Я поднялся с камня, осторожно прислонил к нему ружьё и, протянув Целии руку, сказал твёрдым голосом:

— Пойдём. Нам нечего здесь больше делать.

При луне, я видел, как радостно засверкали её глаза, и заблестели зубы в широкой улыбке.

— Пойдём, пойдём… — заторопилась она, таща меня за руку, — точно боясь, что я переменю решение. — Это прекрасно… пойдём, пойдём!

Потом спохватилась:

— А ружьё? Почему ты не берёшь его с собою?

Я ответил просто и откровенно:

— Потому что оно может смутить меня на новый грех.
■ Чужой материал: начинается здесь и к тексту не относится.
-- ==== Sys2Proof/Machine/RingTracker.lean ====
section
/-! DEFINITION. Ring Tracking (02_ring_tracking.md): tracking of writes and reads, packet records, enable and disable. -/

namespace Sys2Proof.Machine

/-! ### Positions -/

/-- The distance (p − d) mod N (R15). -/
def distance (p d n : Nat) : Nat := (p + n - d) % n

/-- The successor of a position (R15). -/
def successor (p n : Nat) : Nat := (p + 1) % n

/-- Whether a position lies in the occupied span (R18). -/
def Ring.inSpan (r : Ring) (p : Nat) : Bool := decide (distance p r.drainPos r.active.length < r.occ)

/-! ### Cell writes -/

/-- The cases of a cell write (R20). -/
inductive WriteCase where
  | adopt | inSequence | overrun | rewrite | resync
  deriving DecidableEq, Repr

/-- The case of a CELL_WRITE at position `p` (R20). -/
def Ring.writeCase (r : Ring) (p : Nat) : WriteCase :=
  if r.occ = 0 then .adopt
  else if p = r.fillPos then
    if r.occ < r.active.length then .inSequence else .overrun
  else if r.inSpan p then .rewrite
  else .resync

/-- The position effect and the counters of a CELL_WRITE, less its records (R20 to R24). -/
def Ring.moveWrite (r : Ring) (p : Nat) : WriteCase → Ring
  | .adopt =>
    { r with drainPos := p, fillPos := successor p r.active.length, occ := 1,
             counters.cellsIn := bump r.counters.cellsIn 1 }
  | .inSequence =>
    { r with fillPos := successor r.fillPos r.active.length, occ := r.occ + 1,
             counters.cellsIn := bump r.counters.cellsIn 1 }
  | .overrun =>
    { r with fillPos := successor r.fillPos r.active.length, drainPos := successor r.drainPos r.active.length,
             counters.cellsIn := bump r.counters.cellsIn 1, counters.overruns := bump r.counters.overruns 1 }
  | .rewrite => { r with counters.rewrites := bump r.counters.rewrites 1 }
  | .resync =>
    { r with fillPos := successor p r.active.length, occ := distance p r.drainPos r.active.length + 1,
             counters.cellsIn := bump r.counters.cellsIn 1, counters.resyncs := bump r.counters.resyncs 1 }

/-! ### Packet records -/

/-- The records of ring `k` that `keep` refuses are removed as lost and returned to the free pool (R24, R25). -/
def State.loseRecords (k : Fin 64) (keep : PacketRecord → Bool) (s : State) : State :=
  let r := s.ring k
  let kept := r.records.filter keep
  let lost := r.records.length - kept.length
  { s with poolFree := s.poolFree + lost }.setRing k
    { r with records := kept, counters.lostRecords := bump r.counters.lostRecords lost }

/-- The record of a packet whose first cell is written at position `p` (R30). -/
def newRecord (p : Nat) (sm : Summary) (now : Epoch) : PacketRecord :=
  let copies := if sm.copies = 0 then 1 else sm.copies
  { pos := p, kind := sm.kind, offset := sm.offset, ecn := sm.ecn, exempt := sm.exempt, total := copies, left := copies,
    decision := .none, arrival := now }

/-- Creation of a packet record for an accepted first cell, where the pool and the quota allow it (R31, R32). A creation
refused for an empty pool raises POOL_EMPTY. -/
def State.createRecord (k : Fin 64) (p : Nat) (sm : Summary) (s : State) : State :=
  let r := s.ring k
  let untracked := { r with counters.untracked := bump r.counters.untracked 1 }
  if s.poolFree = 0 then (s.setRing k untracked).raiseAll .poolEmpty
  else if r.settings.quota ≤ r.records.length then s.setRing k untracked
  else
    { s with poolFree := s.poolFree - 1 }.setRing k { r with records := r.records ++ [newRecord p sm s.sje.epoch] }

/-- The record effects of an accepted write at position `p` (R24, R25), and its sender update (R42). -/
def State.acceptWrite (k : Fin 64) (p : Nat) (case : WriteCase) (sm : Option Summary) (s : State) : State :=
  let s := s.loseRecords k (fun rec => case != .resync && rec.pos != p)
  match sm with
  | none => s
  | some sm => (s.createRecord k p sm).updateSenders k sm.signature

/-- The tracking of a CELL_WRITE at position `p` of ring `k` (R19, R20): the case, and for an accepted write the record
effects and the sender update. -/
def State.trackWrite (k : Fin 64) (p : Nat) (sm : Option Summary) (s : State) : State :=
  let r := s.ring k
  let case := r.writeCase p
  let s := s.setRing k (r.moveWrite p case)
  if case = .rewrite then s else s.acceptWrite k p case sm

/-! ### Cell reads -/

/-- The cases of a cell read (R26). -/
inductive ReadCase where
  | advance | skipAhead | stray
  deriving DecidableEq, Repr

/-- The case of a CELL_READ at position `p` (R26). -/
def Ring.readCase (r : Ring) (p : Nat) : ReadCase :=
  if r.occ = 0 then .stray
  else if p = r.drainPos then .advance
  else if r.inSpan p then .skipAhead
  else .stray

/-- The position effect and the counters of a CELL_READ (R26 to R29). -/
def Ring.moveRead (r : Ring) (p : Nat) : ReadCase → Ring
  | .advance =>
    { r with drainPos := successor r.drainPos r.active.length, occ := r.occ - 1, reads := min 4095 (r.reads + 1),
             counters.cellsOut := bump r.counters.cellsOut 1 }
  | .skipAhead =>
    let k := distance p r.drainPos r.active.length
    { r with drainPos := successor p r.active.length, occ := r.occ - (k + 1), reads := min 4095 (r.reads + (k + 1)),
             counters.cellsOut := bump r.counters.cellsOut (k + 1),
             counters.skippedCells := bump r.counters.skippedCells k }
  | .stray => { r with counters.strayReads := bump r.counters.strayReads 1 }

/-- The header lookup (R33): the records before the first record of position `p` with copies left, that record, and the
records after it. -/
def lookupRecord (p : Nat) : List PacketRecord → Option (List PacketRecord × PacketRecord × List PacketRecord)
  | [] => none
  | rec :: rest =>
    if rec.pos = p ∧ 0 < rec.left then some ([], rec, rest)
    else (lookupRecord p rest).map (fun x => (rec :: x.1, x.2.1, x.2.2))

/-- Whether a record has been read at least once (R30). -/
def PacketRecord.wasRead (rec : PacketRecord) : Bool := rec.left != rec.total

/-- What a header read hands to the response entry (R78, R149). -/
structure HeaderRead where
  decision : Decision
  header : Option HeaderPlace
  deriving DecidableEq, Repr

/-- A read that carries no decision (R78). -/
def HeaderRead.plain : HeaderRead := { decision := .none, header := none }

/-- The found record after a header read with this decision: one less copy left, and gone at 0 (R33). -/
def PacketRecord.afterRead (rec : PacketRecord) (d : Decision) : List PacketRecord :=
  if rec.left = 1 then [] else [{ rec with decision := d, left := rec.left - 1 }]

/-- The header lookup and marking decision of a CELL_READ at position `p` of ring `k` (R33, R78), with Q as it stands
before the read's own position update. -/
def State.headerRead (k : Fin 64) (p : Nat) (s : State) : State × HeaderRead :=
  let r := s.ring k
  match lookupRecord p r.records with
  | none => (s, .plain)
  | some (older, rec, newer) =>
    let kept := older.filter PacketRecord.wasRead
    let m := r.markRead rec r.occ
    let records := kept ++ (rec.afterRead m.2 ++ newer)
    ({ s with poolFree := s.poolFree + (r.records.length - records.length) }.setRing k
        { m.1 with
          records := records
          counters.skippedUnread := bump m.1.counters.skippedUnread (older.length - kept.length) },
     { decision := m.2, header := headerPlace rec m.2 })

/-- The tracking of a CELL_READ at position `p` of ring `k` (R19): the header lookup, then the position case, which
does not depend on it. -/
def State.trackRead (k : Fin 64) (p : Nat) (s : State) : State × HeaderRead :=
  let case := (s.ring k).readCase p
  let h := s.headerRead k p
  (h.1.setRing k ((h.1.ring k).moveRead p case), h.2)

/-! ### Enable and disable -/

/-- Whether two regions share a cell (R36). -/
def Geometry.overlaps (a b : Geometry) : Bool := a.base < b.stop && b.base < a.stop

/-- Whether an enable of ring `k` is refused (R36). -/
def State.refusesEnable (s : State) (k : Fin 64) : Bool :=
  let g := (s.ring k).staged
  g.length < 2 || 65536 < g.length || 255 < g.lead || s.capacity.cells - 128 < g.stop ||
    (List.finRange 64).any (fun j => (s.ring j).isActive && g.overlaps (s.ring j).active)

/-- A ring at an enable that passes validation (R37). -/
def Ring.enabled (r : Ring) : Ring :=
  { r with state := .clear, active := r.staged, fillPos := 0, drainPos := 0, occ := 0, reads := 0, records := [],
           senders := [], drain := 0, ramp := 0, stall := 0, lastT := 0, settings := r.stagedSettings.taken, credit := 0 }

/-- A ring at its disable (R38). -/
def Ring.disabled (r : Ring) : Ring :=
  { r with state := .off, active := .zero, fillPos := 0, drainPos := 0, occ := 0, reads := 0, records := [],
           senders := [], drain := 0, ramp := 0, stall := 0, lastT := 0, credit := 0 }

/-- An enable word of 1 (R35, R36): no effect on an active ring; on an OFF ring it enables the ring, or raises
RING_REFUSED on the alert group of the ring's staged settings. -/
def State.enableRing (k : Fin 64) (s : State) : State :=
  if (s.ring k).isActive then s
  else if s.refusesEnable k then s.raiseOn (clampGroup (s.ring k).stagedSettings.alertGroup) .ringRefused
  else s.setRing k (s.ring k).enabled

/-- An enable word of 0 (R35, R38): no effect on an OFF ring; on an active ring it disables the ring and returns its
records to the pool without counting them as lost. -/
def State.disableRing (k : Fin 64) (s : State) : State :=
  if (s.ring k).isActive then
    { s with poolFree := s.poolFree + (s.ring k).records.length }.setRing k (s.ring k).disabled
  else s

end Sys2Proof.Machine
end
В оружии чёрт сидит. Пусть Томас, когда проснётся, увидит, что он был в моей власти, но я пощадил его, потому что он мой друг.

Целия посмотрела на меня взором немого обожания.

И — когда мы вошли в шалаш — она повисла мне на шею — впервые сама, первая, не как рабыня, ждущая приказа к ласкам, но как женщина, любящая и уважающая того, кто ею владеет — и, осыпая меня восторженными поцелуями, бормотала:

— Как хорошо! О, как хорошо!.. О, как я люблю тебя! Какой ты прекрасный!

И, отвечая на ласки её в эту ночь, я тоже впервые понял, что отныне Целия для меня — не только самка, связанная со мною случайным чувственным порывом, но жена и друг, жена на всю жизнь.

Утром мне предстояло тяжёлое объяснение с сестрою Люси. Когда я проходил к ней, Томас — руки в боки — стоял пред ружьём моим, прислонённым, как я оставил его вчера, к камню. На лице негра написаны были недоумение и ужас…

— Что это значит, Фернанд? — медленно и важно спросил он, обернувшись на шум моих шагов.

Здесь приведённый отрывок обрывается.